Linn Getz et ses collègues ont appliqué ces taux à
la population adulte entière du comté norvégien de
Nord-Trondelag [2]. La Nord-Trondelag Health Survey a collecté les mesures de pression artérielle et
de cholestérol des 62 000 adultes âgés de 20 à
79 ans en 1995-97. Selon les guidelines européens, la moitié de la population serait considérée
comme à risque dès l’âge de 24 ans, 90 % à
49 ans ; et plus de 76 % de la population adulte
seraient « à risque élevé ». Pourtant, l’espérance
de vie à la naissance était en Norvège de 81 ans, à
peu près comme en France, l’une des plus longues
depuis toujours.
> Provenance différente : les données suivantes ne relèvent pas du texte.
/-- A stack's current sweep (R140): its nominal start in 1/512 ns, its rate, and the rate of the sweep before it, none for the first
since the stack left reset. -/
structure Sweep where
  start : Nat
  hot : Bool
  was : Option Bool
  deriving DecidableEq, Repr

/-- A restore that the concurrency cap has postponed (R141, R157): bank and row, its nominal visit in 1/512 ns, and the bank's last wrap
in ns. -/
structure Late where
  bank : Nat
  row : Nat
  visit : Nat
  wrap : Nat
  deriving DecidableEq, Repr

/-- One compute die with its stack. -/
structure Die where
  released : Bool
  cores : Nat
  /-- rows enabled per matrix array (R24), 0 before the first ramp step -/
  ramp : Assoc Nat
  power : Power
  debug : Debug
  bezel : Bezel
  dirty : List Nat
  regions : Assoc Region
  sweep : Sweep
  /-- the stack is above 85 degrees: the rate from the next nominal wrap on (R18) -/
  hot : Bool
  /-- postponed restores, oldest first -/
  late : List Late
  /-- per bank the nominal visit of the row 65,535 that it last restored while operations were pending, and the instant in ns -/
  wraps : Assoc (Nat × Nat)
  /-- the slot last served (its start in 1/512 ns), and the restore weight and demand activations started in it (R157) -/
  slot : Nat
  weight : Nat
  demands : Nat
  /-- rows (bank, row) that an access waits to activate (R157) -/
  waits : List (Nat × Nat)
  /-- the outstanding faulting pages: context and page (R138) -/
  faults : List (Nat × Nat)
  /-- the power cap in force (R272), none before the first -/
  cap : Option Nat
  /-- an exchange has been requested: sequencers stopped (R236) -/
  exchanging : Bool
  /-- the times until which the current limiter withholds matrix K-steps and varying words (R21) -/
  withheldM : Nat
  withheldV : Nat
  deriving DecidableEq, Repr

/-- Kinds of copy-engine command. -/
inductive CopyKind where
  | cpy | tload | tstor | node
  deriving DecidableEq, Repr

/-- A copy-engine command (R286, R309, R392, R400). -/
structure Copy where
  id : Nat
  kind : CopyKind
  ctx : Nat
  die : Nat
  core : Nat
  launch : Nat
  /-- issuing agent and slot; for a node, the record address -/
  ag : Nat
  slot : Nat
  pc : Nat
  srcSp : CpySpace
  dstSp : CpySpace
  src : Nat
  dst : Nat
  /-- length in blocks, and blocks done -/
  blocks : Nat
  done : Nat
  /-- address of the descriptor (CPY) -/
  descAddr : Nat
  scratch : Nat
  /-- operand word, first row, flags and entry copy (TLOAD, TSTOR) -/
  opword : Word
  row0 : Nat
  transposed : Bool
  chunks : Nat
  bufX : Bool
  tile : Nat
  entry : List Word
  /-- of the current unit: the bytes of its parts (4 until its first part moves), the parts read (each with the poison of its codewords), and
  the parts written -/
  grain : Nat
  got : Assoc (List Byte × List Bool)
  put : List Nat
  deriving DecidableEq, Repr

/-- A matrix operation accepted by the arrays of its mask (R219). -/
structure MOp where
  id : Nat
  ag : Nat
  slot : Nat
  pc : Nat
  instr : Instr
  die : Nat
  cluster : Nat
  cm : BitVec 4
  launch : Nat
  ctx : Nat
  /-- operand words or scalar, in the order of the operands -/
  words : List Word
  /-- copies of their tensor identifier entries (R131) -/
  entries : List (List Word)
  started : Bool
  /-- partner states at issue (R242): conditional dead, unconditional dead; none when no PAIR group -/
  pair : Option (Bool × Bool)
  deriving DecidableEq, Repr

/-- A mirrored write waiting for the buddy (R136, R234, R272): the buddy's module, VA and the bytes. -/
structure Mirror where
  id : Nat
  ag : Nat
  va : Nat
  module : Nat
  buddy : Nat
  bytes : List Byte
  /-- the copy it belongs to, if it is a copy's write -/
  copy : Option Nat
  failed : Bool
  deriving DecidableEq, Repr

/-- A clasp round of one group (R177): members (warp ids) arrived in the current round, those of a completed round that have not
had their shared acquire, and the agents waiting for it. -/
structure Round where
  launch : Nat
  g : Nat
  arrived : List Nat
  passing : List Nat
  waiting : List Nat
  deriving DecidableEq, Repr

/-- A request waiting at an object's home (R175). -/
structure Waiter where
  ag : Nat
  key : ObjKey
  sh : Bool
  deriving DecidableEq, Repr

/-- Kinds of PCTL operation (R281). -/
inductive PctlKind where
  | stop | resume | reset
  deriving DecidableEq, Repr
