/-- A read-modify-write of `n` bytes (R299, R300, R380): the old value and its poison. A returning ATOM of a determinate launch
waits on the terms of R194; a RED is buffered as an operation. -/
def State.rmw (s : State) (ag : Agent) (clock : Nat) (t : Target) (n : Nat) (op : AtomOp) (red : Bool) (o : Origin)
    (d e : Nat) (poison : Bool) : Got (List Byte × Bool) :=
  let det := match t with
    | .glob va priv => match s.translate ag.ctx ag.die va .both with
      | .ok x => s.buffered ag priv (some x)
      | .error _ => false
    | .scr _ => s.isDet ag
    | .buf .. => false
  if det && !red && !s.detReady ag clock then .wait
  else
    let scr := match t with
      | .scr _ => true
      | _ => false
    if det && red then
      match (match t with
        | .glob va _ => match s.reach ag clock va n .both with
          | .fault e => Got.fault e
          | .wait => .wait
          | .ok s _ => .ok s ()
        | .scr off => if (s.scratch ag.scratch).size < off + n then .fault 0x08 else .ok s ()
        | .buf .. => .fault 0x13) with
      | .fault e => .fault e
      | .wait => .wait
      | .ok s () => .ok ((s.count ag.ctx 4 n).buffer ag.id clock (.red scr t.addr op (n == 8) (BitVec.ofNat 64 d) poison o.v o.t o.pc)) ([], false)
    else match s.get ag clock t n .both with
      | .fault e => .fault e
      | .wait => .wait
      | .ok s' (old, pois) =>
        let q := match s.launchOf ag.launch with
          | some l => l.quantum
          | none => 1
        let w := (lineOf t.addr n).1
        let atoms := s.detAtoms ag.launch (clock / q * q) (clock / q * q + q)
        let (old, pois) := if det then
            (overlayAtoms atoms ag.scratch scr w (overlayDet ag.detBuf scr w (s.window ag t n))).part w t.addr n
          else (old, pois)
        if pois then .ok s' (old, true)
        else match atomResult op (8 * n) o (leNat old) d e with
          | none => .ok s' (old, false)
          | some v =>
            let bs := leBytes n v
            if det then
              .ok ((s'.count ag.ctx 4 n).buffer ag.id clock (.atom scr t.addr bs poison)) (old, false)
            else match s'.put ag clock t bs poison .both with
              | .fault e => .fault e
              | .wait => .wait
              | .ok s'' () => .ok s'' (old, false)

/-! ## One thread of a word -/

/-- Data register `i` of thread `t` of a word in flight. -/
def Inflight.data (f : Inflight) (i t : Nat) : Word := (f.dv.getD i []).getD t 0

/-- The number in data registers `i` and on. -/
def Inflight.num (f : Inflight) (wide : Bool) (i t : Nat) : Nat :=
  if wide then (f.data (2 * i) t).toNat + 2 ^ 32 * (f.data (2 * i + 1) t).toNat else (f.data i t).toNat

/-- What a thread's access ended with: done, with the values of its destinations and their poison, and whether it reports
poison; faulted; or not yet possible. -/
inductive Did where
  | done (s : State) (ws : List Word) (pois : Bool) (report : Bool)
  | fault (cause addr : Nat)
  | wait
  deriving DecidableEq, Repr

/-- Elements of a thread's access (R168). -/
def MemOp.elements (m : MemOp) : Nat := (tySize m.ty + 3) / 4

/-- Registers that a memory word writes. -/
def MemOp.dests (m : MemOp) : Nat := if m.load || (m.atom.isSome && !m.red) then tyCount m.ty else 0

/-- The bytes that thread `t` of a store writes. -/
def Inflight.stored (f : Inflight) (m : MemOp) (t : Nat) : List Byte :=
  storeBytes m.ty ((List.range (tyCount m.ty)).map (fun i => f.data i t))

/-- A target further on by some bytes. -/
def Target.plus (t : Target) (k : Nat) : Target :=
  match t with
  | .glob va p => .glob (va + k) p
  | .scr off => .scr (off + k)
  | .buf b off => .buf b (off + k)

/-- The page that a half-done store has reached, at a virtual address (R249): its other elements go there too; log 53. -/
def State.pageReached (s : State) (ag : Agent) (f : Inflight) (va : Nat) : Option Xl :=
  f.page.bind (fun e =>
    let l : Leaf := { desc := e.desc.toNat, level := e.level, at_ := 0 }
    match placeOf (s.ctx ag.ctx).system (l.pa va) with
    | .ok p => some ⟨l.pa va, l, p⟩
    | .error _ => none)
C’est invraisemblable : il n’est
simplement pas possible que les 3/4 d’une population ayant l’une des plus longues espérances de
vie de l’histoire soit à risque accru de mort prématurée ! La crainte est inhérente à chaque consultation de santé préventive qui suit ces lignes directrices ; la crainte elle-même jette une ombre sur la vie
et sape la santé ; elle génère massivement surdiagnostic et effets adverses iatrogènes.
Dire la vérité
L’écrivain John Berger semble identifier ce qui
importe vraiment dans la vie comme étant le fait
de dire la vérité dans toute relation humaine.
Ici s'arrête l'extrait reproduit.